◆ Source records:
/-! The update of plat. -/

section
variable (g : PlatState → PlatState)
@[simp] theorem State.modPlat_pending : (s.modPlat g).pending = s.pending := rfl
@[simp] theorem State.modPlat_regs : (s.modPlat g).regs = s.regs := rfl
@[simp] theorem State.modPlat_bar2 : (s.modPlat g).bar2 = s.bar2 := rfl
@[simp] theorem State.modPlat_mctp : (s.modPlat g).mctp = s.mctp := rfl
@[simp] theorem State.modPlat_sys : (s.modPlat g).sys = s.sys := rfl
@[simp] theorem State.modPlat_dtm : (s.modPlat g).dtm = s.dtm := rfl
@[simp] theorem State.modPlat_plat : (s.modPlat g).plat = g s.plat := rfl
@[simp] theorem State.modPlat_port0 : (s.modPlat g).port0 = s.port0 := rfl
@[simp] theorem State.modPlat_port1 : (s.modPlat g).port1 = s.port1 := rfl
@[simp] theorem State.modPlat_svc : (s.modPlat g).svc = s.svc := rfl
@[simp] theorem State.modPlat_stg : (s.modPlat g).stg = s.stg := rfl
@[simp] theorem State.modPlat_cds : (s.modPlat g).cds = s.cds := rfl
@[simp] theorem State.modPlat_saved : (s.modPlat g).saved = s.saved := rfl
@[simp] theorem State.modPlat_med : (s.modPlat g).med = s.med := rfl
@[simp] theorem State.modPlat_trv : (s.modPlat g).trv = s.trv := rfl
@[simp] theorem State.modPlat_mdc : (s.modPlat g).mdc = s.mdc := rfl
@[simp] theorem State.modPlat_pwr : (s.modPlat g).pwr = s.pwr := rfl
@[simp] theorem State.modPlat_pfl : (s.modPlat g).pfl = s.pfl := rfl
@[simp] theorem State.modPlat_ime : (s.modPlat g).ime = s.ime := rfl
@[simp] theorem State.modPlat_cke : (s.modPlat g).cke = s.cke := rfl
@[simp] theorem State.modPlat_eng : (s.modPlat g).eng = s.eng := rfl
@[simp] theorem State.modPlat_pst : (s.modPlat g).pst = s.pst := rfl
@[simp] theorem State.modPlat_evr : (s.modPlat g).evr = s.evr := rfl
@[simp] theorem State.modPlat_thm : (s.modPlat g).thm = s.thm := rfl
@[simp] theorem State.modPlat_svy : (s.modPlat g).svy = s.svy := rfl
@[simp] theorem State.modPlat_out : (s.modPlat g).out = s.out := rfl
@[simp] theorem State.modPlat_free : (s.modPlat g).free = s.free := rfl
end

/-! The update of svc. -/

section
variable (g : Svc → Svc)
@[simp] theorem State.modSvc_pending : (s.modSvc g).pending = s.pending := rfl
@[simp] theorem State.modSvc_regs : (s.modSvc g).regs = s.regs := rfl
@[simp] theorem State.modSvc_bar2 : (s.modSvc g).bar2 = s.bar2 := rfl
@[simp] theorem State.modSvc_mctp : (s.modSvc g).mctp = s.mctp := rfl
@[simp] theorem State.modSvc_sys : (s.modSvc g).sys = s.sys := rfl
@[simp] theorem State.modSvc_dtm : (s.modSvc g).dtm = s.dtm := rfl
@[simp] theorem State.modSvc_plat : (s.modSvc g).plat = s.plat := rfl
@[simp] theorem State.modSvc_port0 : (s.modSvc g).port0 = s.port0 := rfl
@[simp] theorem State.modSvc_port1 : (s.modSvc g).port1 = s.port1 := rfl
@[simp] theorem State.modSvc_svc : (s.modSvc g).svc = g s.svc := rfl
@[simp] theorem State.modSvc_stg : (s.modSvc g).stg = s.stg := rfl
@[simp] theorem State.modSvc_cds : (s.modSvc g).cds = s.cds := rfl
@[simp] theorem State.modSvc_saved : (s.modSvc g).saved = s.saved := rfl
@[simp] theorem State.modSvc_med : (s.modSvc g).med = s.med := rfl
@[simp] theorem State.modSvc_trv : (s.modSvc g).trv = s.trv := rfl
@[simp] theorem State.modSvc_mdc : (s.modSvc g).mdc = s.mdc := rfl
@[simp] theorem State.modSvc_pwr : (s.modSvc g).pwr = s.pwr := rfl
@[simp] theorem State.modSvc_pfl : (s.modSvc g).pfl = s.pfl := rfl
@[simp] theorem State.modSvc_ime : (s.modSvc g).ime = s.ime := rfl
@[simp] theorem State.modSvc_cke : (s.modSvc g).cke = s.cke := rfl
@[simp] theorem State.modSvc_eng : (s.modSvc g).eng = s.eng := rfl
@[simp] theorem State.modSvc_pst : (s.modSvc g).pst = s.pst := rfl
@[simp] theorem State.modSvc_evr : (s.modSvc g).evr = s.evr := rfl
@[simp] theorem State.modSvc_thm : (s.modSvc g).thm = s.thm := rfl
@[simp] theorem State.modSvc_svy : (s.modSvc g).svy = s.svy := rfl
@[simp] theorem State.modSvc_out : (s.modSvc g).out = s.out := rfl
@[simp] theorem State.modSvc_free : (s.modSvc g).free = s.free := rfl
end

/-! The update of stg. -/

section
variable (g : Stg → Stg)
@[simp] theorem State.modStg_pending : (s.modStg g).pending = s.pending := rfl
@[simp] theorem State.modStg_regs : (s.modStg g).regs = s.regs := rfl
@[simp] theorem State.modStg_bar2 : (s.modStg g).bar2 = s.bar2 := rfl
@[simp] theorem State.modStg_mctp : (s.modStg g).mctp = s.mctp := rfl
@[simp] theorem State.modStg_sys : (s.modStg g).sys = s.sys := rfl
@[simp] theorem State.modStg_dtm : (s.modStg g).dtm = s.dtm := rfl
@[simp] theorem State.modStg_plat : (s.modStg g).plat = s.plat := rfl
@[simp] theorem State.modStg_port0 : (s.modStg g).port0 = s.port0 := rfl
@[simp] theorem State.modStg_port1 : (s.modStg g).port1 = s.port1 := rfl
@[simp] theorem State.modStg_svc : (s.modStg g).svc = s.svc := rfl
@[simp] theorem State.modStg_stg : (s.modStg g).stg = g s.stg := rfl
@[simp] theorem State.modStg_cds : (s.modStg g).cds = s.cds := rfl
@[simp] theorem State.modStg_saved : (s.modStg g).saved = s.saved := rfl
@[simp] theorem State.modStg_med : (s.modStg g).med = s.med := rfl
@[simp] theorem State.modStg_trv : (s.modStg g).trv = s.trv := rfl
@[simp] theorem State.modStg_mdc : (s.modStg g).mdc = s.mdc := rfl
@[simp] theorem State.modStg_pwr : (s.modStg g).pwr = s.pwr := rfl
@[simp] theorem State.modStg_pfl : (s.modStg g).pfl = s.pfl := rfl
@[simp] theorem State.modStg_ime : (s.modStg g).ime = s.ime := rfl
@[simp] theorem State.modStg_cke : (s.modStg g).cke = s.cke := rfl
@[simp] theorem State.modStg_eng : (s.modStg g).eng = s.eng := rfl
@[simp] theorem State.modStg_pst : (s.modStg g).pst = s.pst := rfl
@[simp] theorem State.modStg_evr : (s.modStg g).evr = s.evr := rfl
@[simp] theorem State.modStg_thm : (s.modStg g).thm = s.thm := rfl
@[simp] theorem State.modStg_svy : (s.modStg g).svy = s.svy := rfl
@[simp] theorem State.modStg_out : (s.modStg g).out = s.out := rfl
@[simp] theorem State.modStg_free : (s.modStg g).free = s.free := rfl
end

/-! The update of cds. -/

section
variable (g : Cds → Cds)
@[simp] theorem State.modCds_pending : (s.modCds g).pending = s.pending := rfl
@[simp] theorem State.modCds_regs : (s.modCds g).regs = s.regs := rfl
@[simp] theorem State.modCds_bar2 : (s.modCds g).bar2 = s.bar2 := rfl
@[simp] theorem State.modCds_mctp : (s.modCds g).mctp = s.mctp := rfl
@[simp] theorem State.modCds_sys : (s.modCds g).sys = s.sys := rfl
@[simp] theorem State.modCds_dtm : (s.modCds g).dtm = s.dtm := rfl
@[simp] theorem State.modCds_plat : (s.modCds g).plat = s.plat := rfl
@[simp] theorem State.modCds_port0 : (s.modCds g).port0 = s.port0 := rfl
@[simp] theorem State.modCds_port1 : (s.modCds g).port1 = s.port1 := rfl
@[simp] theorem State.modCds_svc : (s.modCds g).svc = s.svc := rfl
@[simp] theorem State.modCds_stg : (s.modCds g).stg = s.stg := rfl
@[simp] theorem State.modCds_cds : (s.modCds g).cds = g s.cds := rfl
@[simp] theorem State.modCds_saved : (s.modCds g).saved = s.saved := rfl
@[simp] theorem State.modCds_med : (s.modCds g).med = s.med := rfl
@[simp] theorem State.modCds_trv : (s.modCds g).trv = s.trv := rfl
@[simp] theorem State.modCds_mdc : (s.modCds g).mdc = s.mdc := rfl
@[simp] theorem State.modCds_pwr : (s.modCds g).pwr = s.pwr := rfl
@[simp] theorem State.modCds_pfl : (s.modCds g).pfl = s.pfl := rfl
@[simp] theorem State.modCds_ime : (s.modCds g).ime = s.ime := rfl
@[simp] theorem State.modCds_cke : (s.modCds g).cke = s.cke := rfl
@[simp] theorem State.modCds_eng : (s.modCds g).eng = s.eng := rfl
@[simp] theorem State.modCds_pst : (s.modCds g).pst = s.pst := rfl
@[simp] theorem State.modCds_evr : (s.modCds g).evr = s.evr := rfl
@[simp] theorem State.modCds_thm : (s.modCds g).thm = s.thm := rfl
@[simp] theorem State.modCds_svy : (s.modCds g).svy = s.svy := rfl
@[simp] theorem State.modCds_out : (s.modCds g).out = s.out := rfl
@[simp] theorem State.modCds_free : (s.modCds g).free = s.free := rfl
end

◆ EXERCISE INSTRUCTIONS: Where a line of the data includes the string "saved", list that line.

◆ RESULT OF THIS TASK:
@[simp] theorem State.modPlat_saved : (s.modPlat g).saved = s.saved := rfl
@[simp] theorem State.modSvc_saved : (s.modSvc g).saved = s.saved := rfl
@[simp] theorem State.modStg_saved : (s.modStg g).saved = s.saved := rfl
@[simp] theorem State.modCds_saved : (s.modCds g).saved = s.saved := rfl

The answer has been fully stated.